I find that a bit ... suspicious. By this logic we'd include the input
parameters in every result, but we don't. So why is this case different?

>     5) In the "summary" mode, it might be useful to include info about how
>     many child contexts were aggregated. It's useful to know whether there
>     was 1 child or 10000 children. In the regular (non-summary) mode it'd
>     always be "1", probably, but maybe it'd interact with the limit in (1).
>     Not sure.
> 
> Sure,  I will add this in the next iteration. 
> 

OK

> 
>     6) I feel a bit uneasy about the whole locking / communication scheme.
>     In particular, I'm worried about lockups, deadlocks, etc. So I decided
>     to do a trivial stress-test - just run the new function through pgbench
>     with many clients.
> 
>     The memstats.sql script does just this:
> 
>       SELECT * FROM pg_get_process_memory_contexts(
>         (SELECT pid FROM pg_stat_activity
>           WHERE pid != pg_backend_pid()
>           ORDER BY random() LIMIT 1)
>         , false);
> 
>     where the inner query just picks a PID for some other backend, and asks
>     for memory context stats for that.
> 
>     And just run it like this on a scale 1 pgbench database:
> 
>       pgbench -n -f memstats.sql -c 10 test
> 
>     And it gets stuck *immediately*. I've seen it to wait for other client
>     backends and auxiliary processes like autovacuum launcher.
> 
>     This is absolutely idle system, there's no reason why a process would
>     not respond almost immediately.
> 
>  
> In my reproduction, this issue occurred because the process was terminated 
> while the requesting backend was waiting on the condition variable to be 
> signaled by it. I don’t see any solution other than having the waiting
> client 
> backend timeout using ConditionVariableTimedSleep.
> 
> In the patch, since the timeout was set to a high value, pgbench ended
> up stuck 
> waiting for the timeout to occur. The failure happens less frequently
> after I added an
> additional check for the process's existence, but it cannot be entirely 
> avoided. This is because a process can terminate after we check for its
> existence but 
> before it signals the client. In such cases, the client will not receive
> any signal.
> 

Hmmm, I see. I guess there's no way to know if a process responds to us,
but I guess it should be possible to wake up regularly and check if the
process still exists? Wouldn't that solve the case you mentioned?
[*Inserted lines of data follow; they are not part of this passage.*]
/-- A step that changes `tx_full` is the link's move of it. -/
theorem sched_of_step_txFull_ne (h : step s = .next t) (hne : t.txFull ≠ s.txFull) :
    ∃ ts, s.sched = .link (.txFull t.txFull) :: ts := by
  obtain ⟨ts, -, rfl⟩ | ⟨v, ts, hs, rfl⟩ | ⟨q, ts, hm⟩ := step_move h
  · exact absurd (assertReset_txFull _) hne
  · exact ⟨ts, hs⟩
  · exact absurd hm.txFull hne

/-- Settles O60, by the inversion of a step `step_move` and the frame `Move.txFull` of the moves. -/
theorem onlyTheLinkMovesTxFull : Obligations.OnlyTheLinkMovesTxFull :=
  fun _ => ⟨fun _ _ => step_link_txFull, fun _ => sched_of_step_txFull_ne⟩

end Sys2Proof.Machine

/-! # Proofs about the byte streams and the image of spec/20_memory.md -/

namespace Sys2Proof.Machine

variable {s t : State}

/-! ## What the end of a command and the check of a byte leave unchanged -/

@[simp] theorem returnOk_txs (s : State) : (returnOk s).txs = s.txs := by unfold returnOk; split <;> simp

@[simp] theorem returnOk_par (s : State) : (returnOk s).par = s.par := by unfold returnOk; split <;> simp

@[simp] theorem raiseFail_txs (c : ResultCode) (i : Byte) (s : State) : (raiseFail c i s).txs = s.txs := by
  unfold raiseFail; split <;> simp

@[simp] theorem raiseFail_par (c : ResultCode) (i : Byte) (s : State) : (raiseFail c i s).par = s.par := by
  unfold raiseFail; split <;> simp

/-- The check of a received byte sends nothing. -/
theorem onEventByte_txs {p : Phase} (hp : p.receivesEvent = true) (b : Byte) (s : State) :
    (onEventByte p b s).txs = s.txs := by
  obtain ⟨p', -, he⟩ | he | ⟨c, -, -, he⟩ | ⟨-, he⟩ := onEventByte_cases (s := s) hp b <;> simp [he]

/-- The check of a received byte writes no parameter. -/
theorem onEventByte_par {p : Phase} (hp : p.receivesEvent = true) (b : Byte) (s : State) :
    (onEventByte p b s).par = s.par := by
  obtain ⟨p', -, he⟩ | he | ⟨c, -, -, he⟩ | ⟨-, he⟩ := onEventByte_cases (s := s) hp b <;> simp [he]

/-! ## The transmit stream (R42, R48) -/

/-- A move leaves `TXS`, or appends one byte to it with `tx_full = 0`: the three moves that send are those of the
frame's header, of its payload, and of `WRBYTE`. -/
theorem Move.txs (h : Move s t) : t.txs = s.txs ∨ (s.txFull = false ∧ ∃ b, t.txs = s.txs ++ [b]) := by
  cases h
  case sendHeader b p hp hf hnext => exact .inr ⟨hf, b, rfl⟩
  case sendPayload hi hp hf => exact .inr ⟨hf, s.pb[s.idx.toNat], rfl⟩
  case sent hp hf => exact .inr ⟨hf, s.portByte, rfl⟩
  case receive b q hp hq => exact .inl (onEventByte_txs hp b { s with rxq := q })
  all_goals exact .inl rfl

/-- Settles O43: a reset is excluded, the link's move of `tx_full` sends nothing, and `Move.txs` says what a move
sends. -/
theorem transmitStreamIsAppendOnly : Obligations.TransmitStreamIsAppendOnly := by
  intro s t hrst h
  obtain ⟨ts, hs, -⟩ | ⟨v, ts, -, rfl⟩ | ⟨q, ts, hm⟩ := step_move h
  · exact absurd hs (hrst ts)
  · exact .inl rfl
  · exact hm.txs

/-! ## The parameters and the image (R35, R45, R55) -/

/-- No move writes a parameter. -/
theorem Move.par (h : Move s t) : t.par = s.par := by
  cases h
  case receive b q hp hq => exact onEventByte_par hp b { s with rxq := q }
  all_goals rfl

/-- No step writes a parameter, reset among them. -/
theorem step_par (h : step s = .next t) : t.par = s.par := by
  obtain ⟨ts, -, rfl⟩ | ⟨v, ts, -, rfl⟩ | ⟨q, ts, hm⟩ := step_move h
  · exact assertReset_par _
  · rfl
  · exact hm.par

/-- Settles O46: the image is one of the parameters, and `step_par` says that none changes. -/
theorem parametersAndImageNeverChange : Obligations.ParametersAndImageNeverChange := by
  intro s t h
  have hpar := step_par h
  exact ⟨hpar, fun a => by rw [hpar]⟩

end Sys2Proof.Machine

/-! # Proofs about the encoding of spec/30_encoding.md -/

namespace Sys2Proof

open Machine

/-! ## Frames and records read back (R63, R65, R71) -/

/-- A command frame is read at the offsets of R63's table, whatever follows. -/
theorem decodeTxFrame_command (l h : Byte) {p : List Byte} (hp : p.length ≤ 255) (rest : List Byte) :
    decodeTxFrame (Config.pktCommand :: l :: h :: lenByte p :: (p ++ rest)) =
      .ok (.frameCmd (joinBytes l h) p, rest) :=
  takePayload_append hp rest (.frameCmd (joinBytes l h))

/-- A firmware record is read at the offsets of R65's table, whatever follows. -/
theorem decodeRecord_record (l h : Byte) {p : List Byte} (hp : p.length ≤ 255) (rest : List Byte) :
    decodeRecord (l :: h :: lenByte p :: (p ++ rest)) = .ok (.frameFwrec l h p, rest) :=
  takePayload_append hp rest (.frameFwrec l h)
>     I wonder if e.g. autovacuum launcher may
>     not be handling these requests, or what if client backends can wait in a
>     cycle.
> 
>  
> Did not see a cyclic wait in client backends due to the pgbench stress test.
>  

Not sure, but if I modify the query to only request memory contexts from
non-client processes, i.e.

  SELECT * FROM pg_get_process_memory_contexts(
    (SELECT pid FROM pg_stat_activity
      WHERE pid != pg_backend_pid()
        AND backend_type != 'client backend'
      ORDER BY random() LIMIT 1)
    , false);

then it gets stuck and reports this:

  pgbench -n -f select.sql -c 4 -T 10 test
  pgbench (18devel)
  WARNING:  Wait for 105029 process to publish stats timed out, ...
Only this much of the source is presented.